[Stored items]
-- -- --
-- ==== Sys2Proof/Machine/Framer.lean ====
section
/-! DEFINITION. The four framer commands (42_message_framer.md R168, R171, R172, R178): the header engine `PHD` and
`STR` share (R169, R170), the acceptance of each and its token rule. -/

namespace Sys2Proof.Machine

/-- The end of a segment of `SPL` (R168): `emit EOS(0x00); s.seg_open <- 0; SEGCNT <- SEGCNT + 1`. -/
def closeSegment (s : State) : State :=
  { closeBuffer codeOk s with regs.segcnt := s.regs.segcnt + 1 }

/-- Acceptance of `SPL` (R168, R219): `SEGCNT <- 0; UNTERM <- 0`. -/
def execSpl (s : State) : Host.Outcome State Fault Refusal :=
  startStream .spl false (fun s => { s with regs.segcnt := 0, regs.stat.unterm := false }) s

/-- The token rule of `SPL` (R168). -/
def tokenSpl (t : InToken) (s : State) : State :=
  match t with
  | .B b =>
    let s := countInput s
    if b = s.regs.term then
      if s.latch.segOpen then closeSegment s else s
    else { emitByte b s with latch.segOpen := true }
  | .EOS =>
    if s.latch.segOpen then endCommand { closeSegment s with regs.stat.unterm := true }
    else endCommand s

/-- The list with one place written; places before it that the list does not have become `0x00`. -/
def place (b : Byte) : Nat → List Byte → List Byte
  | 0, [] => [b]
  | 0, _ :: l => b :: l
  | k + 1, [] => 0x00 :: place b k []
  | k + 1, a :: l => a :: place b k l

/-- The places `s.hb[0]` to `s.hb[MSG_MIN - 1]`. -/
def keptBytes (P : Params) (hb : List Byte) : List Byte := (List.range P.msgMin).map fun k => hb.getD k 0

/-- The header commit (R170): all seven registers and `HDRV` in one step. -/
def commitHeader (s : State) : State :=
  { s with regs.hdr := headerOf s.latch.hb, regs.stat.hdrv := true }

/-- The header engine on one data byte (R169): the first eight bytes, `MSG_MIN` in number, are kept and the last of
them commits the header; later bytes are payload and change nothing. -/
def headerEngine (b : Byte) (s : State) : State :=
  if s.latch.hpos < s.params.msgMin then
    let s := { s with
      latch.hb := place b s.latch.hpos s.latch.hb
      latch.hpos := s.latch.hpos + 1 }
    if s.latch.hpos = s.params.msgMin then commitHeader s else s
  else s

/-- Acceptance of `PHD` (R171, R219): `HDRV <- 0`. -/
def execPhd (s : State) : Host.Outcome State Fault Refusal :=
  startStream .phd false (fun s => { s with regs.stat.hdrv := false }) s

/-- The token rule of `PHD` (R171): TRUNC at the end of fewer than `MSG_MIN` = 8 bytes. -/
def tokenPhd (t : InToken) (s : State) : State :=
  match t with
  | .B b => headerEngine b (countInput s)
  | .EOS => if s.latch.hpos < s.params.msgMin then raiseFatal .trunc s else endCommand s

/-- Acceptance of `STR` (R172, R219): `HDRV <- 0`. -/
def execStr (s : State) : Host.Outcome State Fault Refusal :=
  startStream .str true (fun s => { s with regs.stat.hdrv := false }) s

/-- The route decision of `STR` at the header commit (R172): a message that carries no patch is passed through, the
bytes kept so far emitted at once. Of a patch message what was kept behind the header belongs to the payload; with
`MSG_MIN` = 8 that is nothing (log 7). -/
def routeMessage (s : State) : State :=
  let pass := !carriesPatch s.params (headerOf s.latch.hb)
  let kept := keptBytes s.params s.latch.hb
  emitBytes (if pass then kept else kept.drop s.params.headerLen) { s with latch.pass := pass }

/-- The token rule of `STR` (R172). -/
def tokenStr (t : InToken) (s : State) : State :=
  match t with
  | .B b =>
    let s := countInput s
    if s.latch.hpos < s.params.msgMin then
      let s := headerEngine b s
      if s.latch.hpos = s.params.msgMin then routeMessage s else s
    else emitByte b s
  | .EOS =>
    if s.latch.hpos < s.params.msgMin then raiseFatal .trunc s
    else endCommand (closeBuffer (if s.latch.pass then codePass else codeOk) s)

/-- Acceptance of `ATT` (R178, R219): the start marker and the seven header registers are emitted at once. -/
def execAtt (s : State) : Host.Outcome State Fault Refusal :=
  startStream .att true (fun s => emitBytes (s.params.sox :: headerBytes s.regs.hdr) s) s

/-- The token rule of `ATT` (R178): the end marker is always `EOX`; `TERM` is not used (10_state.md R29). -/
def tokenAtt (t : InToken) (s : State) : State :=
  match t with
  | .B b => emitByte b (countInput s)
  | .EOS => endCommand (closeBuffer codeOk (emitByte s.params.eox s))

end Sys2Proof.Machine
end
-- -- --
> WHAT YOU WILL DO
Go through the records and show every line with the string "msgMin" in it.

> SOLUTION
def keptBytes (P : Params) (hb : List Byte) : List Byte := (List.range P.msgMin).map fun k => hb.getD k 0
  if s.latch.hpos < s.params.msgMin then
    if s.latch.hpos = s.params.msgMin then commitHeader s else s
  | .EOS => if s.latch.hpos < s.params.msgMin then raiseFatal .trunc s else endCommand s
    if s.latch.hpos < s.params.msgMin then
      if s.latch.hpos = s.params.msgMin then routeMessage s else s
    if s.latch.hpos < s.params.msgMin then raiseFatal .trunc s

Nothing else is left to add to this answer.